Stored data
/---
/-- A link outside slots: flits that waited are received, skid buffers empty, flits of a failed link go by the partner, an
answer that is owed goes out. -/
def State.linkWork (s : State) (i : Nat) : State :=
  if (s.pkg.linkAt i).quiet || s.pkg.linkHeld s.ptime i then s
  else
    let fs := (s.pkg.linkAt i).waits
    let s := fs.foldl (fun s f => s.receive i f) (s.modLink i (fun l => { l with waits := [] }))
    let s := ((range 0 4).foldl (fun s v => s.passLane i v) s).modLink i Link.setOn
    (s.moveReplay i).modLink i (·.idle (s.pkg.neighbour i))

/-- The links in a cycle. -/
def State.linksWork (s : State) : State := (range 0 12).foldl State.linkWork s

/-! ### Link transfers (23 R367, R369) -/

/-- The descriptor of 64 bytes at an index: the transfer, and whether its fields are as they must be. -/
def readDesc (index : Nat) (bs : List Byte) : Transfer × Bool :=
  let at_ (o n : Nat) : Nat := bytesNat ((bs.drop o).take n)
  let len := at_ 24 8
  ({ no := 0, index := index, op := at_ 0 1, dev := at_ 2 2, loc := at_ 8 8, rem := at_ 16 8, lines := len / 64, sent := 0, done := 0,
     status := none },
   (at_ 0 1 == 1 || at_ 0 1 == 2) && at_ 1 1 == 0 && at_ 4 4 == 0 && at_ 32 32 == 0 && decide (at_ 2 2 < 8192)
     && at_ 8 8 % 64 == 0 && at_ 16 8 % 64 == 0 && len % 64 == 0 && decide (64 ≤ len ∧ len ≤ 2 ^ 40))

/-- Whether a local range lies in groups that the partition owns. -/
def State.ownsRange (s : State) (part pa n : Nat) : Bool :=
  let f0 := pa / 4096
  (sampleFrames (4096 * f0) ((pa + n + 4095) / 4096 - f0)).all (fun f => isHbm f && s.backed f && (s.partAt part).owns f)

/-- The STATUS of a transfer that meets a line in error: the spec states none; one of 1, 3 and 4, a free value (log 19). -/
def freeStatus (k : Nat) : Nat := match (Config.freeWord k).toNat % 3 with | 0 => 1 | 1 => 3 | _ => 4

/-- The descriptor at HEAD is taken; one that cannot be read ends its transfer (24 R381). -/
def State.takeDesc (s : State) (part : Nat) : State :=
  let q := (s.partAt part).xferq
  let k := q.head % q.entries
  let (t, ok) := readDesc k (memRead s.mem (q.base.toNat + 64 * k) 64)
  let bad := s.pkg.poisoned.find? (fun l => l == (q.base.toNat + 64 * k) / 64)
  let st := if bad.isSome then some (freeStatus s.free) else if !ok || !s.ownsRange part t.loc (64 * t.lines) then some 1
            else if s.pkg.route t.dev = .gone then some 4 else none
  let s := match bad with
    | some l => s.postPkg part { s.pkgRec 0x19 4 0 with tval := BitVec.ofNat 64 (64 * l) }
    | none => s
  ({ s with free := s.free + 1 } : State).modPartAt part (fun p =>
    { p with xferq := { q with head := (q.head + 1) % q.entries }, xfer := some { t with no := s.free + 1, status := st } })

/-- The next lines of a transfer: their flit. -/
def State.nextCargo (s : State) (t : Transfer) : Nat × Cargo :=
  let n := Nat.min 3 (t.lines - t.sent)
  (n, { lane := 0, dev := t.dev, addr := BitVec.ofNat 64 (t.rem + 64 * t.sent),
        lines := if t.op = 1 then (range (t.loc / 64 + t.sent) n).map (memLine s.mem) else [] })

/-- The first line in error among those that a transfer is to send (24 R381). -/
def State.badSource (s : State) (t : Transfer) (n : Nat) : Option Nat :=
  if t.op = 1 then (range (t.loc / 64 + t.sent) n).find? (fun l => s.pkg.poisoned.contains l) else none

/-- What of a transfer's next lines its home controllers read. -/
def Transfer.source (t : Transfer) (part n : Nat) : Outside := .source part (t.loc + 64 * t.sent) (64 * n)

/-- No source lines of a partition's transfer wait at their homes. -/
def State.sourceDone (s : State) (part : Nat) : State :=
  { s with late := s.late.filter (fun e => match e.2 with | .source p _ _ => p != part | _ => true) }

/-- Whether a read of lines at a peer would mix with one of another peer in its direction: a flit of lines does not name its
sender (log 36). -/
def Package.readMixes (p : Package) (t : Transfer) (n : Nat) : Bool :=
  p.peerReads.any (fun r => r.dev != t.dev && p.facing r.dev == p.facing t.dev && r.addr == t.rem + 64 * t.sent && r.lines == n)

/-- A transfer has sent its next lines, or has asked for them. -/
def State.sentLines (s : State) (part : Nat) (t : Transfer) (n : Nat) : State :=
  let s := if t.op = 1 then s.sourceDone part
    else s.modPkg (fun p => { p with peerReads := p.peerReads ++
      [{ dev := t.dev, addr := t.rem + 64 * t.sent, lines := n, part := part, no := t.no }] })
  s.modPartAt part (fun p => { p with xfer := some { t with sent := t.sent + n } })

/-- A transfer ends with a status. -/
def State.endTransfer (s : State) (part : Nat) (t : Transfer) (st : Nat) : State :=
  s.modPartAt part (fun p => { p with xfer := some { t with status := some st } })

/-- A transfer that meets a line in error: a record of class D, and an end whose STATUS the spec does not state (log 19). -/
def State.badTransfer (s : State) (part : Nat) (t : Transfer) (l : Nat) : State :=
  (({ s with free := s.free + 1 } : State).postPkg part { s.pkgRec 0x19 4 0 with tval := BitVec.ofNat 64 (64 * l) }).endTransfer part t
    (freeStatus s.free)

/-- A transfer whose peer no link leads to any longer: STATUS 4, and what has been asked of that peer has no answer. -/
def State.peerGone (s : State) (part : Nat) (t : Transfer) : State :=
  (s.modPkg (fun p => { p with peerReads := p.peerReads.filter (fun r => r.dev != t.dev) })).endTransfer part t 4

/-- LINK_TRANSFER: the descriptor at HEAD of the transfer queue is taken, or the next lines of the transfer under way
are sent or asked for, in address order; source lines wait at their homes (21 R352). A transfer that no link leads to ends
with STATUS 4. None ends inside a major slot (23 R371). -/
def execLinkTransfer (part : Nat) (s : State) : Out :=
  let p := s.partAt part
  match p.xfer with
  | none => if !s.serves part || !p.xferq.en || p.xferq.head == p.xferq.tail then .next s else .next (s.takeDesc part)
  | some t =>
    if t.status.isSome || decide (t.lines ≤ t.done) then .next s
    else if s.majorOpen.isSome then .next s
    else if s.pkg.route t.dev = .gone then .next (s.peerGone part t)
    else if t.lines ≤ t.sent then .next s
    else
      let (n, c) := s.nextCargo t
      if t.op = 1 ∧ s.lateHeld (t.source part n) then .next (s.lateWaits (t.source part n))
      else match s.badSource t n with
        | some l => .next (s.badTransfer part t l)
        | none =>
          if t.op ≠ 1 ∧ s.pkg.readMixes t n then .next s
          else match s.sendAll (some part) [c] with
            | none => .next s
            | some u => .next (u.sentLines part t n)

/-- The 16 bytes of a transfer's completion entry. -/
def xferEntry (index status now : Nat) : List Byte := natBytes 4 index ++ natBytes 2 status ++ natBytes 2 0 ++ natBytes 8 now

/-- LINK_TRANSFER_COMPLETE: a transfer whose lines have all been performed, or that ends with a status, posts its
entry, outside major slots (23 R371), once no slot holds it (21 R352). -/
def execLinkTransferComplete (part : Nat) (s : State) : Out :=
  match (s.partAt part).xfer with
  | none => .next s
  | some t =>
    match (if s.majorOpen.isSome || s.entryHeld (s.partAt part).xferq then none else if t.status.isSome then t.status else if t.lines ≤ t.done then some 0 else none) with
    | none => .next s
    | some st =>
      let q := (s.partAt part).xferq
      let s := (s.sourceDone part).deviceWrite (q.cbase.toNat + 16 * q.ctail) (xferEntry t.index st s.ptime)
      .next (s.modPartAt part (fun p => { p with xfer := none, xferq := { q with ctail := (q.ctail + 1) % q.entries } }))

/-! ### Requests of peers (23 R368, R369) -/

/-- Whether a window takes a request of a range. -/
def RxWin.takes (w : RxWin) (pa n : Nat) (write : Bool) : Bool :=
  (if write then w.w else w.r) && decide (4096 * w.base ≤ pa ∧ pa + n ≤ 4096 * (w.base + w.pages))

/-- The partition that accepts a request: it owns the range, and one of its windows takes it. -/
def State.accepter (s : State) (pa n : Nat) (write : Bool) : Option Nat :=
  (s.parts.find? (fun e => s.ownsRange e.1 pa n && e.2.rx.any (fun w => w.2.takes pa n write))).map (fun e => e.1)

/-- A refused request: a record at the partition that owns the first frame. -/
def State.refusePeer (s : State) (dev pa : Nat) : State :=
  match s.groupOwner pa with
  | some p => s.postPkg p (s.pkgRec 0x0E 4 (BitVec.ofNat 64 dev))
  | none => s

/-- Whether the lines of flits follow one another from an address on. -/
def inOrder : Nat → List (BitVec 2048) → Bool
  | _, [] => true
  | a, f :: t => (fAddr f).toNat == a && inOrder (a + 64 * fNl f) t

/-- The flits that carry a request for device `me`, from the first one of a link's lane 0 on, as they are applied in SEQ order
(23 R365): those with the lines of a write, or the one flit without lines that asks for up to three lines from an address
(log 36). -/
def Link.request (l : Link) (me : Nat) (r : PeerReq) : Option (List (BitVec 2048)) :=
  let own := (vget [] l.skid 0).filter (fun f => fDev f == me)
  match r with
  | .write _ pa ls =>
    if ls.isEmpty then none
    else ((range 1 own.length).map (fun k => own.take k)).find? (fun fs =>
      fs.all (fun f => fNl f != 0) && fs.flatMap fLines == ls && inOrder pa fs)
  | .read _ pa n =>
    match own with
    | f :: _ => if (1 ≤ n ∧ n ≤ 3) ∧ fNl f = 0 ∧ (fAddr f).toNat = pa then some [f] else none
    | [] => none

/-- The device that makes a request. -/
def peerOf (r : PeerReq) : Nat := match r with | .write d _ _ => d | .read d _ _ => d
/-- The address of a request. -/
def peerPa (r : PeerReq) : Nat := match r with | .write _ a _ => a | .read _ a _ => a
/-- The bytes of a request. -/
def peerLen (r : PeerReq) : Nat := match r with | .write _ _ ls => 64 * ls.length | .read _ _ k => 64 * k
def peerWrites (r : PeerReq) : Bool := match r with | .write .. => true | .read .. => false

/-- The link whose skid buffer holds a request, and the flits that carry it. -/
def Package.requestAt (p : Package) (r : PeerReq) : Option (Nat × List (BitVec 2048)) :=
  (range 0 12).findSome? (fun i =>
    if p.facing (peerOf r) = some (i / 2) then ((p.linkAt i).request p.devNum r).map (fun fs => (i, fs)) else none)

/-- The flits of a request leave the skid buffer; the link has carried traffic of the partition that accepts it. -/
def Link.drain (l : Link) (fs : List (BitVec 2048)) (who : Option Nat) : Link :=
  ({ l with skid := vset l.skid 0 ((vget [] l.skid 0).filter (fun f => !fs.contains f)) } : Link).setOn.carry who

/-- The answer that goes to a peer without lines; the layout of its control word is not given (log 36). -/
def State.answerPeer (s : State) (dev : Nat) : Cargo := { lane := 1, dev := dev, addr := Config.freeWord s.free, lines := [] }

/-- What goes back to a peer: the lines that it reads, three to a flit, or an answer without lines. -/
def State.peerAnswer (s : State) (r : PeerReq) (lines : Bool) : List Cargo :=
  match r with
  | .read d a k =>
    if lines then (threes k (range 0 k)).map (fun js =>
      { lane := 1, dev := d, addr := BitVec.ofNat 64 (a + 64 * (js.head?).getD 0), lines := js.map (fun j => memLine s.mem (a / 64 + j)) })
    else [s.answerPeer d]
  | .write d _ _ => [s.answerPeer d]

/-- What a request does at this device once its answer is on the way: a record for one that no window accepts, or for a
line in error that it reads; the lines of a write are stored with tag 0xFFF. -/
def State.peerActs (s : State) (r : PeerReq) (who bad : Option Nat) : State :=
  match who with
  | none => s.refusePeer (peerOf r) (peerPa r)
  | some p => match r with
    | .write _ a ls =>
      let bs := ls.flatMap (fun l => natBytes 64 l.toNat)
      s.outsideWrite false 0xFFFFFFFE a bs.length bs
    | .read d _ _ => match bad with
      | some l => s.postPkg p { s.pkgRec 0x19 4 (BitVec.ofNat 64 d) with tval := BitVec.ofNat 64 (64 * l) }
      | none => s

/-- PEER_REQUEST: a request of a peer, whose flits have arrived, is accepted by a receive window, or refused with a record.
Accepted lines are written with tag 0xFFF and seal their lines; lines read go out on lane 1, but none of a read that meets a
line in error (24 R381). It waits while its answer finds no room, and while its lines wait at their homes (21 R352). -/
def execPeerRequest (r : PeerReq) (s : State) : Out :=
  match s.pkg.requestAt r with
  | none => .next s
  | some (i, fs) =>
    let who := s.accepter (peerPa r) (peerLen r) (peerWrites r)
    let ls := linesOf (peerPa r) (peerLen r)
    let bad := ls.find? (fun l => s.pkg.poisoned.contains l)
    if who.isSome && s.lateHeld (.peer r) then .next (s.lateWaits (.peer r))
    else match s.sendAll who (s.peerAnswer r (who.isSome && bad.isNone)) with
      | none => .next s
      | some u => .next (((({ u with free := s.free + 1 } : State).lateDone (.peer r)).modLink i (·.drain fs who)).peerActs r who bad)

end Sys2Proof.Machine
end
\---
* Activity
Scan the data above for the word "length". Copy every line in which it is found.

* Completed task
    else ((range 1 own.length).map (fun k => own.take k)).find? (fun fs =>
def peerLen (r : PeerReq) : Nat := match r with | .write _ _ ls => 64 * ls.length | .read _ _ k => 64 * k
      s.outsideWrite false 0xFFFFFFFE a bs.length bs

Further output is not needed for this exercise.